Why could you skip breakfast and even lunch when smoking nicotine and never feel true hunger pains? Can difficulty concentrating during early recovery, and other low blood sugar type symptoms, often be easily corrected by simply learning that nicotine is no longer your spoon feeding you stored fats and sugars, and that you must again learn to properly fuel your body? How can temporarily (72 hours) drinking natural acidic fruit juices like cranberry help to both stabilize blood sugar and accelerate depletion of your body’s reserves of the alkaloid nicotine?

These are only a few of the hundreds and hundreds of nicotine dependency recovery issues explored in detail at WhyQuit.com, a free online motivation, education and peer support forum. If you are addicted to nicotine we invite you to sample the juice of understanding and the amazing world of online nicotine dependency recovery.
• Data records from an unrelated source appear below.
-- ==== Sys2Proof/Machine/Mxe.lean ====
section
/-! DEFINITION. The matrix engine (R220 to R235, R243 to R248): the accumulator tiles, the passes of R76 to R81, the
accumulator commands, issue, start, steps and completion. -/

namespace Sys2Proof.Machine

/-! ## Accumulator tiles -/

/-- `n` entries of a sparse map from key `i` on, 0 where none is listed. -/
def denseFrom : Nat → Nat → SMap Nat → List Nat
  | 0, _, _ => []
  | n + 1, i, [] => 0 :: denseFrom n (i + 1) []
  | n + 1, i, (k, v) :: m => if k = i then v :: denseFrom n (i + 1) m else 0 :: denseFrom n (i + 1) ((k, v) :: m)

/-- The 4,096 codes of a tile, row by row; an entry that is not listed is +0 (R86). -/
def acmTile (k : Core) (t : Nat) : List Nat := denseFrom 4096 (4096 * t) (k.acm.filter fun e => e.1 / 4096 == t)

/-- The listed entries of codes from key `i` on. -/
def listFrom : Nat → List Nat → SMap Nat
  | _, [] => []
  | i, v :: vs => if v = 0 then listFrom (i + 1) vs else (i, v) :: listFrom (i + 1) vs

/-- A core with the codes of a tile replaced. -/
def putAcm (k : Core) (t : Nat) (vs : List Nat) : Core :=
  { k with acm := k.acm.filter (fun e => decide (e.1 < 4096 * t)) ++ listFrom (4096 * t) vs ++
      k.acm.filter fun e => decide (4096 * (t + 1) ≤ e.1) }

/-- The codes of an accumulator: a tile, or the FP64 values of a pair (R227). -/
def accCodes (k : Core) (t : Nat) (d64 : Bool) : List Nat :=
  if d64 then ((acmTile k t).zip (acmTile k (t + 1))).map fun p => p.1 % 2 ^ 32 + p.2 % 2 ^ 32 * 2 ^ 32
  else acmTile k t

/-- A core with an accumulator replaced (R227). -/
def putAcc (k : Core) (t : Nat) (d64 : Bool) (vs : List Nat) : Core :=
  if d64 then putAcm (putAcm k t (vs.map (· % 2 ^ 32))) (t + 1) (vs.map (· / 2 ^ 32)) else putAcm k t vs

/-- The format of an accumulator. -/
def accFmt (d64 : Bool) : FF := if d64 then ffF64 else ffA34

/-- The values of an accumulator. -/
def accValues (k : Core) (t : Nat) (d64 : Bool) : List EV := (accCodes k t d64).map (accFmt d64).value

/-- The codewords of rows `lo` to `hi − 1` of an accumulator (R344). -/
def accSpan (c t : Nat) (d64 : Bool) (lo hi : Nat) : List (Nat × Nat) :=
  (if d64 then [t, t + 1] else [t]).map fun u => (acmKey c u lo 0, 512 * (hi - lo))

/-- The soft errors that a read of rows of an accumulator meets (R345, R346). -/
def acmMeets (s : State) (x : Cmd) (t : Nat) (d64 : Bool) (lo hi : Nat) : State × Option DefErr :=
  let (s1, bad) := eccReads s x.core (accSpan x.core t d64 lo hi)
  (s1, if bad then some (x.fault 0x28 (BitVec.ofNat 64 t) 3) else none)

/-- The state with rows `lo` to `hi − 1` of an accumulator replaced by those of a whole accumulator, the marks of their
codewords gone (R345). -/
def setAccRows (s : State) (c t : Nat) (d64 : Bool) (lo hi : Nat) (vs : List Nat) : State :=
  modCore ((accSpan c t d64 lo hi).foldl (fun a r => clearMark a r.1 r.2) s) c fun k =>
    let old := accCodes k t d64
    putAcc k t d64 (old.take (64 * lo) ++ vs ++ old.drop (64 * hi))

/-- The state with an accumulator replaced. -/
def setAcc (s : State) (c t : Nat) (d64 : Bool) (vs : List Nat) : State :=
  modCore ((accSpan c t d64 0 64).foldl (fun a r => clearMark a r.1 r.2) s) c fun k => putAcc k t d64 vs

/-- The state with an accumulator cleared where CLR asks for it. -/
def clearIf (b : Bool) (s : State) (c t : Nat) (d64 : Bool) : State := if b then setAcc s c t d64 [] else s

/-- A list cut into `n` pieces of `k` elements. -/
def rowsOfList {α : Type} (k : Nat) : Nat → List α → List (List α)
  | 0, _ => []
  | n + 1, l => l.take k :: rowsOfList k n (l.drop k)

/-- The transpose of a list of rows of `n` elements. -/
def transposeRows {α : Type} (n : Nat) (rows : List (List α)) : List (List α) :=
  (List.range n).map fun j => rows.filterMap fun r => r[j]?

/-! ## The command's fields -/

/-- Accumulator tile C (R225 to R233). -/
def Cmd.tileC (x : Cmd) : Nat := fld x.x.w5 3 0

/-- Operand formats of a pass (R225). -/
def passFmts (b : Bundle) (fmt : Word32) : Nat × Nat :=
  if b.w7.getLsbD 31 then (fld b.w7 30 26, fld b.w7 25 21) else (fld fmt 30 26, fld fmt 25 21)

/-- Kp, bytes per row and scale bytes per row of a valid pair (R76, R224). -/
def passShape (fa fb : Nat) : Option (Nat × Nat × Nat) :=
  let both (p : Nat → Bool) : Bool := p fa && p fb
  if both fun f => f == 3 || f == 4 then some (64, 64, 0)
  else if both (· == 5) then some (64, 64, 0)
  else if both (· == 1) || both (· == 2) then some (32, 64, 0)
  else if both fun f => f == 6 || f == 7 then some (64, 64, 2)
  else if both fun f => f == 8 || f == 9 then some (128, 96, 4)
  else if both (· == 0x0A) then some (256, 128, 8)
  else if both (· == 0x0B) then some (64, 72, 0)
  else if both (· == 0x0C) then some (128, 96, 0)
  else if both (· == 0x0D) then some (256, 128, 0)
  else if both (· == 0x0E) then some (4, 32, 0)
  else none

/-- Tile operands of a pass in the order of R223. -/
def passRings (b : Bundle) (sparse : Bool) (fa fb : Nat) (ia ib : Word) : List (Nat × BitVec 32 × Bool) :=
  let a : BitVec 32 := BitVec.setWidth 32 ia
  let i : BitVec 32 := BitVec.setWidth 32 ib
  let bs (r : Nat) : List (Nat × BitVec 32 × Bool) :=
    (r, i, b.popB) :: if sparse then [(r, i + 1#32, b.popB)] else []
  (if b.flag 0 then []
   else (fld b.w5 31 26, a, b.popA) :: (if isMx fa then [(fld b.w5 19 14, a, b.popA)] else []) ++
     if sparse then [(fld b.w6 31 26, a, b.popA)] else []) ++
  if b.flag 1 then [] else bs (fld b.w5 25 20) ++ if isMx fb then bs (fld b.w5 13 8) else []

/-! ## A pass -/

/-- The values of the rows of an operand (R224). -/
def operandRows (f kp rb sc : Nat) (els scales : List Byte) : List (List EV) :=
  ((piecesOf rb 64 els).zip (piecesOf sc 64 scales)).map fun p => (valuesOf f kp p.1 p.2).map (·.1)

/-- Nibble `g` of a row's metadata: the two positions of its group (R226). -/
def sparsePos (row : List Byte) (g : Nat) : Nat × Nat :=
  let v := (row.getD (g / 2) 0#8).toNat / 16 ^ (g % 2) % 16
  (v % 4, v / 4)

/-- The value that a skipped position has: +0, or NaN in a NaN block (R81). -/
def skippedValue (f rb kp : Nat) (els scales : List Byte) (k : Nat) : EV :=
  if isMx f then (if scales.getD (k / 32) 0#8 = 0xFF#8 then .nan else .fin false 0 0)
  else if isLb f then (if els.getD (k / 16 * (rb * 16 / kp)) 0#8 = 0xFF#8 then .nan else .fin false 0 0)
  else .fin false 0 0

/-- The dense equivalent of a stored row (R81, R226). -/
def denseRow (f kp rb : Nat) (els scales md : List Byte) (vs : List EV) : List EV :=
  (List.range (kp / 2)).flatMap fun g =>
    let (p0, p1) := sparsePos md g
    let z := skippedValue f rb kp els scales (2 * g)
    (List.range 4).map fun p =>
      if p = p0 then vs.getD (2 * g) .nan else if p = p1 then vs.getD (2 * g + 1) .nan else z

/-- The first illegal nibble of the metadata: row and group (R226). -/
def badSparse (kp : Nat) (md : List Byte) : Option (Nat × Nat) :=
  ((piecesOf (kp / 4) 64 md).zipIdx).findSome? fun p =>
    ((List.range (kp / 2)).find? fun g => decide ((sparsePos p.1 g).2 ≤ (sparsePos p.1 g).1)).map fun g => (p.2, g)

/-- One pass: every accumulator entry is the exact sum of its products and, without ZA, of itself, rounded once (R77, R79,
R80). -/
def mxePass (f : FF) (acc : List Nat) (a b : List (List EV)) (g : Int) (za : Bool) : List Nat :=
  ((a.flatMap fun row => b.map fun col => List.zipWith (fun x y => evMul x y g) row col).zip acc).map fun p =>
    roundRne (exactSum (if za then p.1 else f.value p.2 :: p.1)) f

/-- The armed injection of site 0x1 at the first pass on its tile that starts; `wrote` says that the pass wrote its result
(R312, R348). -/
def passInject (s : State) (c t : Nat) (d64 wrote : Bool) : State :=
  match (coreOf s c).inject with
  | some w =>
    let n := w.toNat
    if injSite n = 1 && (injTile n == t || (d64 && t % 2 == 0 && injTile n == t + 1)) then
      let i := 4096 * injTile n + 64 * (injPos n / 64) + injPos n % 64
      let flip (k : Core) : SMap Nat := if wrote then mapSet k.acm i (Nat.xor (mapGet 0 k.acm i) (2 ^ injBit n)) else k.acm
      countSoft (modCore s c fun k => { k with inject := none, acm := flip k }) c 0x12B
    else s
  | none => s

/-- An address operand of an MXE command (R235). -/
def mxRange (a : Word) (bad : Bool) (u : AccUse) (n : Nat) : VRange :=
  { addr := a, bad := bad, use := u, bytes := n, align := 8 }

/-- Byte ranges of the tiles that a pass names, in the order of its references (R224). -/
def passTiles (x : Cmd) (sparse : Bool) (fa fb kp rb sc : Nat) : List Nat :=
  let two (n : Nat) : List Nat := if sparse then [n, n] else [n]
  (if x.x.flag 0 then []
   else 64 * rb :: (if isMx fa then [64 * sc] else []) ++ if sparse then [16 * kp] else []) ++
  if x.x.flag 1 then [] else two (64 * rb) ++ if isMx fb then two (64 * sc) else []

/-- The shape of a pass: none where the format pair breaks R76 or an FP64 pair begins at an odd tile (R226, R227). -/
def Cmd.shape (x : Cmd) : Option (Nat × Nat × Nat) :=
  let (fa, fb) := passFmts x.x x.fmt
  if fa == 0x0E && x.tileC % 2 == 1 then none else passShape fa fb

/-- The operands of a pass that lie in memory; without a valid format pair their first byte counts (R224, R226). -/
def Cmd.passMem (x : Cmd) (sparse : Bool) : List VRange :=
  let (na, nb) := match x.shape with
    | none => (1, 1)
    | some (kp, rb, sc) => (64 * (rb + sc) + (if sparse then 16 * kp else 0), 64 * (rb + sc))
  (if x.x.flag 0 then [mxRange x.a x.aBad .read na] else []) ++
    if x.x.flag 1 then mxRange x.b x.bBad .read nb ::
      if sparse && x.shape.isSome then [mxRange (x.b + 0x2000#64) x.bBad .read nb] else [] else []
I think you'll be surprised at how much there is to learn about the deadly insecticide that now commands your brain, controls your health and will likely determine your life-expectancy.

The next few minutes are all that matter and each is entirely doable. It may not always be easy but it is simple. There was always only one rule: no nicotine today!

John R. Polito
Nicotine Cessation Educator
November 20, 2003

Quit Smoking Tips:

* Firstly, you need a firm determination to quit smoking. When you have determined firmly to quit smoking, and then decide a date. Now, from this particular date, you will firmly determine to quit smoking.
* As the date of quitting is nearing, try to reduce the cigarette intake and the conditions when you smoke. Take a glass jar, fill it with water and drop all the butts of cigarette into it.
* For a smoker, smoking is one of the essentials. Now you have decided to quit smoking and to attain the quitting, try some other work at the time of smoking.
* In your free time, try to concentrate on the advantages after you quit smoking cigarette.